Arrived Strong's Island on 25th Sept and on approaching the harbour a boat was seen making for the ship and soon the figure of a stranger was seen on the Quarter deck and no other than the veritable Capt Hayes, here was the outlaw on a man-of-wars deck with a bold front on him, offering to pilot the ship in. On being questioned by the Capt. (Commander Dupuis), he informed him that his vessel was wrecked near here and he had established a station making oil. The Rev. Snow had also arrived from Ebon. There was also a trading vessel from Sydney.

A Court of Enquiry was held next day and Hayes' crew were each separately examined and their evidence noted down. Hayes was let go on parole to fetch his papers the next day, but the same evening, late, a boat came from the station to say he had escaped from the island in a small boat taking one man with him – this proved true. The most positive proof of his villainy was in the person of a young female native, a mere child, she was brought on board and subjected to medical examination. This child was still suffering from his treatment although some time had elapsed since the committal of the outrage. Our Capt. had no authority to make him a prisoner but would have taken him from the island if requested by the Missionary and King. The former acting as an American representative, but the delay in acting together ensured the time for flight. The Capt. visited Hayes' station next day and turned everything over to charge of the Mate, a Swede. The women, his mistresses, he forwarded to the King putting them under his protection. These were mostly young females from different islands. The remainder of the crew were received on board for passage to Sydney. Rosario returned to Sydney on 31st October 1874.

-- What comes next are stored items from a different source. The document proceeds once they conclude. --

/-- Whole rows written into a core's scratchpad (15 R434). -/
def spadWrite (s : State) (n a : Nat) (d : List Byte) : State :=
  (List.range (ceilDiv d.length 512)).foldl (fun s i => s.modCore n (fun c => c.setRow (a / 512 + i) (rowOf ((d.drop (512 * i)).take 512)))) s

/-- Arrivals counted for the target core, or kept while its job does not hold the bay (15 R435). -/
def countArrivals (s : State) (p c n : Nat) : State :=
  if !bitAt c 24 || n = 0 then s
  else
    let k := bits c 31 25
    match s.eyeCore p c with
    | some q => s.modCore q (·.arrive k n)
    | none => { s with fab := { s.fab with kept := s.fab.kept ++
        [{ pdk := p, ring := some (bits c 15 8), lbay := bits c 19 16, pos := bits c 23 20, ctr := k, cnt := n }] } }

/-- Bytes of an accepted PUT written at their place, and counted (15 R434, R435). The answer says whether the target core was there. -/
def putBytes (s : State) (p c raddr len off : Nat) (d : List Byte) : Bool × State :=
  let a := raddr + off
  let n := granules a (a + d.length) (raddr + len)
  if eyeSpace c then
    match s.eyeCore p c with
    | none => (false, s)
    | some q => (true, (s.spadWrite q a d).countArrivals p c n)
  else (true, (s.writeFrom (s.pkgAddr p a).toNat d).countArrivals p c n)

/-- What a GET reads from an eyelet's window; nothing while the target core is away (15 R433, R434). A window in package memory is read
through its controllers (10 R306). -/
def getBytes (s : State) (p c raddr len : Nat) : Option (List Byte × State) :=
  if eyeSpace c then (s.eyeCore p c).map (fun q => (s.spadBytes q raddr len, s))
  else
    let a := (s.pkgAddr p raddr).toNat
    some (s.memRead a len, s.traffic false a [] len)

/-! ### Posts (15 R436-R439) -/

/-- Open posts changed where a test holds. -/
def modPosts (s : State) (f : Post → Bool) (g : Post → Post) : State :=
  { s with fab := { s.fab with posts := s.fab.posts.map (fun x => if f x then g x else x) } }

/-- Posts that have no status yet and satisfy a test get one. -/
def endPosts (s : State) (f : Post → Bool) (status : Nat) : State :=
  s.modPosts (fun x => x.status.isNone && f x) (fun x => { x with status := some status, endTs := s.dev.tsc.toNat })

/-- A post of a paddock by its transfer number. -/
def isPost (p xfer : Nat) (x : Post) : Bool := x.pdk = p && x.xfer = xfer

/-- Bytes of a collective's record (15 R441). -/
def recBytes (kind : Nat) : Nat := if kind = 3 then 8 else 4

/-- Bytes that a post moves. -/
def postBytes (x : Post) : Nat := if x.op ≤ 2 then x.len else x.len * recBytes x.op

/-- Data written at a post's local side; `none` while its core's job is off its bay. A post whose job has ended has no core left to
write (15 R434, R436, R441; log 47, DESIGN CHOICE). -/
def putLocal (s : State) (x : Post) (off : Nat) (d : List Byte) : Option State :=
  if x.lspace = 0 then some (s.writeFrom (s.pkgAddr x.pdk (x.laddr + off)).toNat d)
  else if x.gone then some s
  else (s.ringCore x.pdk x.ring x.lbay x.pos).map (fun n => s.spadWrite n (x.laddr + off) d)

/-- Whether a post has no other row checks against it: reserved fields, operation, lengths, member (15 R437, R438 check 1). -/
def postShapeOk (s : State) (p : Nat) (d : List Byte) (x : Post) : Bool :=
  1 ≤ x.op && x.op ≤ 5 && x.job < 16 && bits x.cpl 6 4 = 0 && x.lspace ≤ 1 && x.rspace ≤ 1 && zeroAt d 0x13 5 && zeroAt d 0x22 478
    && fieldAt d 0x0D 3 = 0 && fieldAt d 0x1D 3 = 0
    && (if x.op ≤ 2 then x.len ≤ 1048576 && x.member < (s.fabJob p x.job).nMembers else x.len ≤ 4096 && x.lspace = 1)

/-- The checks of a post up to its local extent (15 R438 checks 1 to 5). -/
def postCheck (s : State) (p : Nat) (d : List Byte) (x : Post) : Option Nat :=
  let n := postBytes x
  if !s.postShapeOk p d x then some Status.shapeIllegal
  else if (s.fabJob p x.job).st = .retired then some Status.keyRetired
  else if !s.jobUsable p x.job then some Status.accessDenied
  else if x.len = 0 then some Status.okZero
  else if x.laddr % 64 ≠ 0 || (x.op ≤ 2 && x.raddr % 64 ≠ 0) || (x.lspace = 1 && (x.laddr % 512 ≠ 0 || n % 512 ≠ 0))
      || (x.op ≤ 2 && x.rspace = 1 && (x.raddr % 512 ≠ 0 || n % 512 ≠ 0)) then some Status.alignFault
  else if x.lspace = 1 then
    (if x.laddr ≥ 4096 * 512 then some Status.accessDenied else if x.laddr + n > 4096 * 512 then some Status.accessSpan else none)
  else
    let a := (s.pkgAddr p x.laddr).toNat
    match s.checkOwner (p + 1) a n with
    | some st => some st
    | none => if x.op = 1 && s.poisonTouch a n then some Status.rowRetired else none

/-- The target block of a PUT or GET. -/
def postTarget (x : Post) : TargetBlk := { get := x.op = 2, rspace := x.rspace = 1, len := x.len, raddr := x.raddr }

/-- A PUT or GET to the paddock's own rank, with the same checks and without leaving the device (15 R438); while the eyelet's or the
posting core is away it stays outstanding as for NOT_READY (15 R434). -/
def selfTransfer (s : State) (x : Post) (d : List Byte) : State :=
  let p := x.pdk
  let wait (s : State) : State := (s.modPosts (isPost p x.xfer) (fun x => { x with result := some d })).modFlow p x.job (s.ownRank p x.job)
    (fun f => { f with notReady := true })
  let ok (s : State) : State := (s.modPosts (isPost p x.xfer) (fun y => { y with moved := x.len, result := none })).endPosts
    (isPost p x.xfer) Status.ok
  match s.resolve p (s.fabJob p x.job).jobId (postTarget x) with
  | .inr st => s.endPosts (isPost p x.xfer) st
  | .inl e =>
    let c := (s.eyelet p e).cfg
    if x.op = 1 then
      match s.putBytes p c x.raddr x.len 0 d with
      | (true, s) => ok s
      | (false, _) => wait s
    else
      match s.getBytes p c x.raddr x.len with
      | none => wait s
      | some (b, s) => match s.putLocal x 0 b with
        | some s => ok s
        | none => wait s

/-- Bytes of a post's local side. A GET reads none; package memory is read through its controllers (10 R306). -/
def localBytes (s : State) (x : Post) (n : Nat) : List Byte × State :=
  if x.op = 2 then ([], s)
  else if x.lspace = 1 then (s.spadBytes n x.laddr (postBytes x), s)
  else
    let a := (s.pkgAddr x.pdk x.laddr).toNat
    (s.memRead a (postBytes x), s.traffic false a [] (postBytes x))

His Journal also describes the final activity of the commission:

News came on board that the ship was given to the Adelaide Government as a training ship but a few months would elapse before arrangements could be settled for conveying the crew home. Accordingly, orders were received to proceed to New Zealand to put the time in.

( . . . )

On the 26th February 1875, a telegram was received to take the ship home as the (Adelaide) Government had refused her. Preparations were at once commenced for the Homeward Bound trip and being completed by the 10th April when we bid farewell to Sydney and proceeded out of harbour in tow of our Chummy Ship Blanche.

The 'Homeward Bound' pendant was hoisted, the Yard arms manned with Flags and a Tar at each mast head, quietly distributing the torn fragments of his Colonial love letters, while the band of the Pearl played 'Home Sweet Home' as the little vessel glided slowly from her anchorage. A few well-known faces were seen waving their adieus. On arrival at the Heads, the Blanche cast us off and both ships rigging were manned and hearty cheers rung aloud from each as parting company from our old companions of St Paul's Island.

April 1875: On the evening of the 25th April when off the Three Kings Island near New Zealand, we encountered a terrific squall taking the Ship aback and reducing the Ship to a perfect wreck aloft taking sails and spars and placing the Ship in danger of foundering for some moments. This necessitated putting in to Auckland for repairs which was reached on the 28th. On arrival it was discovered that the rudder was damaged, accordingly a new one was ordered; this caused a delay of nearly 6 weeks when we again started on June 5th for Portsmouth.

June 1875: A fine passage of 39 days brought us off the Horn which was rounded on the morning of the 14th July – the Equator was crossed on the 11th August in company of quite a fleet of vessels and from that date up to the 24th vessels have been daily seen. On the 3rd Sept 1875, when in the latitude of Madeira, got into calms and on the 9th got up steam and steamed for 17 hours. When the boilers gave, we out made sail on the 10th and arrived at Fayal on the 11th, sailing again on the 12th September.

Arrived at Spithead Sept 27th and proceeded for Sheerness the following evening arriving there on the 30th September 1875. Was inspected by Vice-Admiral GF Hastings at 10 a.m. and paid off on the 12th October 1875.

==Fate==
She is listed at Chatham in 1880, and on 31 January 1884 she was sold to Castle for breaking up at Charlton.